Revenue cycle transformation has long been framed as a matter of technological advances. But in the AI-fueled era, the differentiator is shifting from individual technologies to enterprise operating model redesign, according to leaders from Mayo Clinic and Jefferson Health.
They described how their organizations are repositioning revenue cycle as a core component of care delivery, with AI serving as an accelerant rather than a strategy itself, during the panel session “Smarter RCM, Better Care for Patients” at digital healthcare conference ViVE.
“We’re entering a really important time where we start thinking about the work chart and not just the org chart for organizations,” said Patricia Henwood, MD, chief clinical officer and executive vice president at Jefferson Health in Philadelphia.
“For revenue cycle leaders that means mapping how work actually moves across the enterprise — from scheduling and authorization through coding, billing and payment — and then aligning decision rights and performance metrics accordingly,” she said. “It also requires an iterative approach in which workflows and technology evolve together rather than a traditional large-scale system deployment.”
The shift requires new organizational capabilities, including clear decision rights, cross-functional accountability and an operating model designed for continuous change.
Henwood describes such an approach as operationally complex, given the many decisions needed within each process, which likely have evolved naturally over the years, and that silos often exist between revenue cycle and care delivery processes.
The health system is redesigning the RCM processes as part of a sociotechnical transformation rather than a software implementation, said Henwood. She noted: In that model, AI enables scale — but only after workflows, roles and decision rights are redesigned.
“You have to be considering the people, the process and the technology,” she said. “If you think only AI technology is going to be the solution, you’re wrong.”

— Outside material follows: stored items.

def State.viewAccess (s : State) (o : Nat) : Option Nat :=
  let n := s.nvm
  match o with
  | 0x00 =>
    some (n.level + b2n s.work.lockout * 4 + b2n n.pwDigest.isSome * 8 + b2n n.permit * 16 + min 255 n.failures * 2 ^ 8 +
      s.rightsAny % 32 * 2 ^ 16)
  | 0x04 => some s.lockoutLeft
  | _ => none

/-! ### Self-test and trim (13_startup_reset_selftest.md) -/

/-- R507: the cost of a test in mW. -/
def testCost (target : Nat) : Nat :=
  match target with
  | 0 => 150
  | 1 => 40
  | 2 => 5
  | 3 => 10
  | 4 => 60
  | 5 => 60
  | _ => 500

/-- R509: the cost of the running tests. -/
def State.testPower (s : State) : Nat := ((s.bist.tests.filter (·.running)).map fun t => testCost t.target).foldl (· + ·) 0

def State.viewBist (s : State) (o : Nat) : Option Nat :=
  match o with
  | 0x00 =>
    some ((s.bist.tests.filter (·.running)).length + (s.bist.tests.filter fun t => !t.running).length * 8 + s.testPower * 2 ^ 16)
  | 0x04 => some (s.param P.BIST_POWER_BUDGET)
  | 0x10 => some (satField 10 s.sys.sparesUsed + b2n s.sys.degraded * 2 ^ 10 + b2n s.sys.criticalMem * 2 ^ 11)
  | _ => if 0x40 ≤ o ∧ o < 0x50 then some (bitsOf fun j => s.sys.lost.contains ((o - 0x40) / 4 * 32 + j)) else none

def State.viewTrim (s : State) (o : Nat) : Option Nat :=
  let t := s.trim
  match o with
  | 0x00 => some (b2n t.due + b2n t.pending.isSome * 2 + b2n t.marginLow * 4 + satSigned 16 t.lastTemp * 2 ^ 16)
  | _ =>
    if 0x10 ≤ o ∧ o < 0x20 then some (satField 10 ((t.eye[(o - 0x10) / 4]?).getD 0))
    else if 0x20 ≤ o ∧ o < 0x28 then some (satField 12 ((t.dram[(o - 0x20) / 4]?).getD 0))
    else if 0x30 ≤ o ∧ o < 0x50 then
      let r := (t.ret[(o - 0x30) / 4]?).getD (0, 0)
      some (satField 8 r.1 + r.2 % 128 * 2 ^ 8)
    else none

/-! ### Reading -/

/-- What the register at `a` shows, where the store is not its home. -/
def State.view (s : State) (a : Nat) : Option Nat :=
  let o := a % 0x10000
  match blockOf a with
  | 0x1 => s.viewHearth o
  | 0x2 => if o < 0x1000 then s.viewMac .a o else if o < 0x2000 then s.viewMac .b (o % 0x1000) else s.viewMac .sv (o % 0x1000)
  | 0x3 => s.viewIngress o
  | 0x4 => s.viewFrameStore o
  | 0x5 => s.viewAnvil o
  | 0x6 => s.viewStrands o
  | 0x7 => s.viewLamp o
  | 0x8 => s.viewSched o
  | 0x9 => s.viewArb o
  | 0xA => s.viewJournal o
  | 0xB => s.viewRed o
  | 0xC => s.viewNvm o
  | 0xD => s.viewBist o
  | 0xE => s.viewTrim o
  | 0xF => s.viewAccess o
  | _ => none

/-- R19, R20: what a read of row `r` at `a` returns: write-only and reserved bits read 0. -/
def State.shown (s : State) (r : RegRow) (a : Nat) : Nat :=
  ((match s.view a with
    | some n => n
    | none => s.regN a) &&& r.dfd) &&& (2 ^ 32 - 1 - r.wo)

/-- R129: the low words of the 64-bit byte counters of the ports. -/
def byteLow (a : Nat) : Bool :=
  decide (blockOf a = 2) && [0x480, 0x488, 0x490].contains (a % 0x1000)

/-- R129: their high words. -/
def byteHigh (a : Nat) : Bool :=
  decide (blockOf a = 2) && [0x484, 0x48C, 0x494].contains (a % 0x1000)

/-- R129: a read of a low word returns it and latches the high word. -/
def State.readByteLow (s : State) (a : Nat) : State × Word :=
  ({ s with byteLatch := (s.byteLatch.filter fun q => decide (q.1 ≠ a)) ++ [(a, s.reg (a + 4))] }, s.reg a)

/-- R129: the read of the high word that follows returns the latched value and clears both words; any other reads 0. -/
def State.readByteHigh (s : State) (a : Nat) : State × Word :=
  match s.byteLatch.find? fun q => decide (q.1 = a - 4) with
  | some q =>
    (({ s with byteLatch := s.byteLatch.filter fun x => decide (x.1 ≠ a - 4) }.setRegN (a - 4) 0).setRegN a 0, q.2)
  | none => (s, 0)

/-- R19: what is cleared after a read of an RC field: the fields to their reset values. -/
def State.clearRead (s : State) (r : RegRow) (a : Nat) : State :=
  if r.rc = 0 then s
  else if a = Reg.DIE_TEMP then { s with lamp := { s.lamp with dieMax := -32768 } }
  else
    let n := s.regN a
    s.setRegN a (n - (n &&& r.rc) + ((regReset a).toNat &&& r.rc))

Enterprise redesign requires governance discipline
That kind of enterprise RCM redesign depends on governance. For Rochester, Minnesota-based Mayo Clinic that has become an early priority, according to panelist Maneesh Goyal, COO.
Revenue cycle processes are increasingly interconnected, linking access, clinical operations, patient experience and workforce efficiency. The number of stakeholders demands a more systematic approach to improvement, he notes.
“Revenue cycle is not a singular thing,” Goyal said. “We treat it that way. But it’s not a singular thing. The way it plugs into day-to-day decision-making goes down into the individual departments and subspecialties across the organization. And so, you must implement change in a way that is both broad and respects the individual nuances of each area affected. And I think that sometimes gets lost when you try to paint (large-scale workflow redesign) with a broad brush.”
Strong governance can help drive a culture of high reliability, integrity and decision agility while also supporting complex change management and enabling the right customizations.
The road to revenue cycle workflow changes and AI adoption
This governance work is closely tied to another major shift discussed by the panel: moving revenue cycle performance upstream. Providers increasingly are preventing avoidable downstream work, embedding financial clearance processes earlier in the care journey and connecting front-end processes to mid-cycle and back-end performance.